Information Start Marker

-- ==== Sys2Proof/Decode.lean ====
section
/-! DEFINITION. The decoder, from the opcode maps (30_encoding.md R130 to R150), total on any bytes,
and after it the encoder, from the operand-format tables. -/

namespace Sys2Proof

/- Lean's compiled code allows an inductive at most 245 constructors with fields, and `Instr` has 262.
So what builds an `Instr` is not compiled; the kernel evaluates it like any other definition (log 38). -/
noncomputable section

/-! ### Fields -/

/-- The upper nibble of a byte (R122). -/
def hi (b : Byte) : Nibble := b.extractLsb' 4 4

/-- The lower nibble of a byte (R122). -/
def lo (b : Byte) : Nibble := b.extractLsb' 0 4

/-- The byte with the given upper and lower nibbles. -/
def pack (h l : Nibble) : Byte := h ++ l

/-- Byte `i` of a value, byte 0 the least significant. -/
def byteOf {w : Nat} (v : BitVec w) (i : Nat) : Byte := v.extractLsb' (8 * i) 8

/-- A 3-bit register field in a nibble whose bit 3 is 0 (R124, R125). -/
def ER.code : ER → Nibble
  | .er0 => 0 | .er1 => 1 | .er2 => 2 | .er3 => 3 | .er4 => 4 | .er5 => 5 | .er6 => 6 | .er7 => 7

/-- A 3-bit register field in a nibble whose bit 3 is 1 (R124, R125). -/
def ER.code1 : ER → Nibble
  | .er0 => 8 | .er1 => 9 | .er2 => 10 | .er3 => 11 | .er4 => 12 | .er5 => 13 | .er6 => 14 | .er7 => 15

/-- The 4-bit field of an 8-bit register: RnH 0 to 7, RnL 8 to F (R124). -/
def R8.code : R8 → Nibble
  | .h n => n.code
  | .l n => n.code1

/-- The 4-bit field of a 16-bit register: Rn 0 to 7, En 8 to F (R124). -/
def R16.code : R16 → Nibble
  | .r n => n.code
  | .e n => n.code1

/-- The register a nibble's low three bits name (R124). -/
def erLow (n : Nibble) : ER :=
  match n with
  | 0#4 => .er0 | 1#4 => .er1 | 2#4 => .er2 | 3#4 => .er3
  | 4#4 => .er4 | 5#4 => .er5 | 6#4 => .er6 | 7#4 => .er7
  | 8#4 => .er0 | 9#4 => .er1 | 10#4 => .er2 | 11#4 => .er3
  | 12#4 => .er4 | 13#4 => .er5 | 14#4 => .er6 | _ => .er7

/-- Bit 3 of a nibble. -/
def top (n : Nibble) : Bool := n.getLsbD 3

/-- `Reg8(f)` of R124. -/
def r8 (f : Nibble) : R8 := if top f then .l (erLow f) else .h (erLow f)

/-- `Reg16(f)` of R124. -/
def r16 (f : Nibble) : R16 := if top f then .e (erLow f) else .r (erLow f)

/-- A nibble `0ern`: an instruction if bit 3 is 0, unassigned otherwise (R125, R150). -/
def er0? (f : Nibble) (k : ER → Instr) : Option Instr := if top f then none else some (k (erLow f))

/-- A nibble `1ern`: an instruction if bit 3 is 1, unassigned otherwise (R125, R150). -/
def er1? (f : Nibble) (k : ER → Instr) : Option Instr := if top f then some (k (erLow f)) else none

/-- A nibble whose bit 3 selects between a load `0ers` and a store `1erd` (R125, R134). -/
def loadOrStore (f : Nibble) (load store : ER → Instr) : Option Instr :=
  some (if top f then store (erLow f) else load (erLow f))

/-- The 3-bit immediate in a nibble (R126, R421). -/
def imm3 (f : Nibble) : BitVec 3 := f.extractLsb' 0 3

/-- A nibble `0IMM` or `1IMM`: bit 3 selects between an instruction and its inverting partner (R126). -/
def imm3Either (f : Nibble) (plain inverting : BitVec 3 → Instr) : Option Instr :=
  some (if top f then inverting (imm3 f) else plain (imm3 f))

/-- A nibble `0IMM`; with bit 3 set it is unassigned (R126, R150). -/
def imm3? (f : Nibble) (k : BitVec 3 → Instr) : Option Instr := if top f then none else some (k (imm3 f))

/-- The nibble `0 b2 b1 b0` of a bit number (R126). -/
def bit0 (n : BitVec 3) : Nibble := 0#1 ++ n

/-- The nibble `1 b2 b1 b0` of a bit number (R126). -/
def bit1 (n : BitVec 3) : Nibble := 1#1 ++ n

/-- The nibble `00ii` of a trap number (R126). -/
def trapNibble (x : BitVec 2) : Nibble := 0#2 ++ x

/-- The instruction, if the fixed-zero nibble is zero (R150). -/
def zero? (f : Nibble) (k : Option Instr) : Option Instr := if f = 0 then k else none

/-- Byte `i` of the rest of the instruction code. -/
def codeByte (t : List Byte) (i : Nat) : Byte := t.getD i 0

/-- The 16-bit big-endian field at byte `i` of the rest (R126, R127, R128). -/
def word16 (t : List Byte) (i : Nat) : BitVec 16 := codeByte t i ++ codeByte t (i + 1)

/-- The 24-bit big-endian field at byte `i` of the rest (R127). -/
def word24 (t : List Byte) (i : Nat) : BitVec 24 := codeByte t i ++ word16 t (i + 1)

/-- The 32-bit big-endian field at byte `i` of the rest (R126). -/
def word32 (t : List Byte) (i : Nat) : BitVec 32 := word16 t i ++ word16 t (i + 2)

/-- A 24-bit address or displacement in a 32-bit extension, whose first byte is H'00 (R120, R127, R150). -/
def ext24? (t : List Byte) (i : Nat) (k : BitVec 24 → Option Instr) : Option Instr :=
  if codeByte t i = 0 then k (word24 t (i + 1)) else none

Information End Marker

Give an exact transcription of all the material.

▶ Final answer:
-- ==== Sys2Proof/Decode.lean ====
section
/-! DEFINITION. The decoder, from the opcode maps (30_encoding.md R130 to R150), total on any bytes,
and after it the encoder, from the operand-format tables. -/

namespace Sys2Proof

/- Lean's compiled code allows an inductive at most 245 constructors with fields, and `Instr` has 262.
So what builds an `Instr` is not compiled; the kernel evaluates it like any other definition (log 38). -/
noncomputable section

/-! ### Fields -/

/-- The upper nibble of a byte (R122). -/
def hi (b : Byte) : Nibble := b.extractLsb' 4 4

/-- The lower nibble of a byte (R122). -/
def lo (b : Byte) : Nibble := b.extractLsb' 0 4

/-- The byte with the given upper and lower nibbles. -/
def pack (h l : Nibble) : Byte := h ++ l

/-- Byte `i` of a value, byte 0 the least significant. -/
def byteOf {w : Nat} (v : BitVec w) (i : Nat) : Byte := v.extractLsb' (8 * i) 8

/-- A 3-bit register field in a nibble whose bit 3 is 0 (R124, R125). -/
def ER.code : ER → Nibble
  | .er0 => 0 | .er1 => 1 | .er2 => 2 | .er3 => 3 | .er4 => 4 | .er5 => 5 | .er6 => 6 | .er7 => 7

/-- A 3-bit register field in a nibble whose bit 3 is 1 (R124, R125). -/
def ER.code1 : ER → Nibble
  | .er0 => 8 | .er1 => 9 | .er2 => 10 | .er3 => 11 | .er4 => 12 | .er5 => 13 | .er6 => 14 | .er7 => 15

/-- The 4-bit field of an 8-bit register: RnH 0 to 7, RnL 8 to F (R124). -/
def R8.code : R8 → Nibble
  | .h n => n.code
  | .l n => n.code1

/-- The 4-bit field of a 16-bit register: Rn 0 to 7, En 8 to F (R124). -/
def R16.code : R16 → Nibble
  | .r n => n.code
  | .e n => n.code1

/-- The register a nibble's low three bits name (R124). -/
def erLow (n : Nibble) : ER :=
  match n with
  | 0#4 => .er0 | 1#4 => .er1 | 2#4 => .er2 | 3#4 => .er3
  | 4#4 => .er4 | 5#4 => .er5 | 6#4 => .er6 | 7#4 => .er7
  | 8#4 => .er0 | 9#4 => .er1 | 10#4 => .er2 | 11#4 => .er3
  | 12#4 => .er4 | 13#4 => .er5 | 14#4 => .er6 | _ => .er7

/-- Bit 3 of a nibble. -/
def top (n : Nibble) : Bool := n.getLsbD 3

/-- `Reg8(f)` of R124. -/
def r8 (f : Nibble) : R8 := if top f then .l (erLow f) else .h (erLow f)

/-- `Reg16(f)` of R124. -/
def r16 (f : Nibble) : R16 := if top f then .e (erLow f) else .r (erLow f)

/-- A nibble `0ern`: an instruction if bit 3 is 0, unassigned otherwise (R125, R150). -/
def er0? (f : Nibble) (k : ER → Instr) : Option Instr := if top f then none else some (k (erLow f))

/-- A nibble `1ern`: an instruction if bit 3 is 1, unassigned otherwise (R125, R150). -/
def er1? (f : Nibble) (k : ER → Instr) : Option Instr := if top f then some (k (erLow f)) else none

/-- A nibble whose bit 3 selects between a load `0ers` and a store `1erd` (R125, R134). -/
def loadOrStore (f : Nibble) (load store : ER → Instr) : Option Instr :=
  some (if top f then store (erLow f) else load (erLow f))

/-- The 3-bit immediate in a nibble (R126, R421). -/
def imm3 (f : Nibble) : BitVec 3 := f.extractLsb' 0 3

/-- A nibble `0IMM` or `1IMM`: bit 3 selects between an instruction and its inverting partner (R126). -/
def imm3Either (f : Nibble) (plain inverting : BitVec 3 → Instr) : Option Instr :=
  some (if top f then inverting (imm3 f) else plain (imm3 f))

/-- A nibble `0IMM`; with bit 3 set it is unassigned (R126, R150). -/
def imm3? (f : Nibble) (k : BitVec 3 → Instr) : Option Instr := if top f then none else some (k (imm3 f))

/-- The nibble `0 b2 b1 b0` of a bit number (R126). -/
def bit0 (n : BitVec 3) : Nibble := 0#1 ++ n

/-- The nibble `1 b2 b1 b0` of a bit number (R126). -/
def bit1 (n : BitVec 3) : Nibble := 1#1 ++ n

/-- The nibble `00ii` of a trap number (R126). -/
def trapNibble (x : BitVec 2) : Nibble := 0#2 ++ x

/-- The instruction, if the fixed-zero nibble is zero (R150). -/
def zero? (f : Nibble) (k : Option Instr) : Option Instr := if f = 0 then k else none

/-- Byte `i` of the rest of the instruction code. -/
def codeByte (t : List Byte) (i : Nat) : Byte := t.getD i 0

/-- The 16-bit big-endian field at byte `i` of the rest (R126, R127, R128). -/
def word16 (t : List Byte) (i : Nat) : BitVec 16 := codeByte t i ++ codeByte t (i + 1)

/-- The 24-bit big-endian field at byte `i` of the rest (R127). -/
def word24 (t : List Byte) (i : Nat) : BitVec 24 := codeByte t i ++ word16 t (i + 1)

/-- The 32-bit big-endian field at byte `i` of the rest (R126). -/
def word32 (t : List Byte) (i : Nat) : BitVec 32 := word16 t i ++ word16 t (i + 2)

/-- A 24-bit address or displacement in a 32-bit extension, whose first byte is H'00 (R120, R127, R150). -/
def ext24? (t : List Byte) (i : Nat) (k : BitVec 24 → Option Instr) : Option Instr :=
  if codeByte t i = 0 then k (word24 t (i + 1)) else none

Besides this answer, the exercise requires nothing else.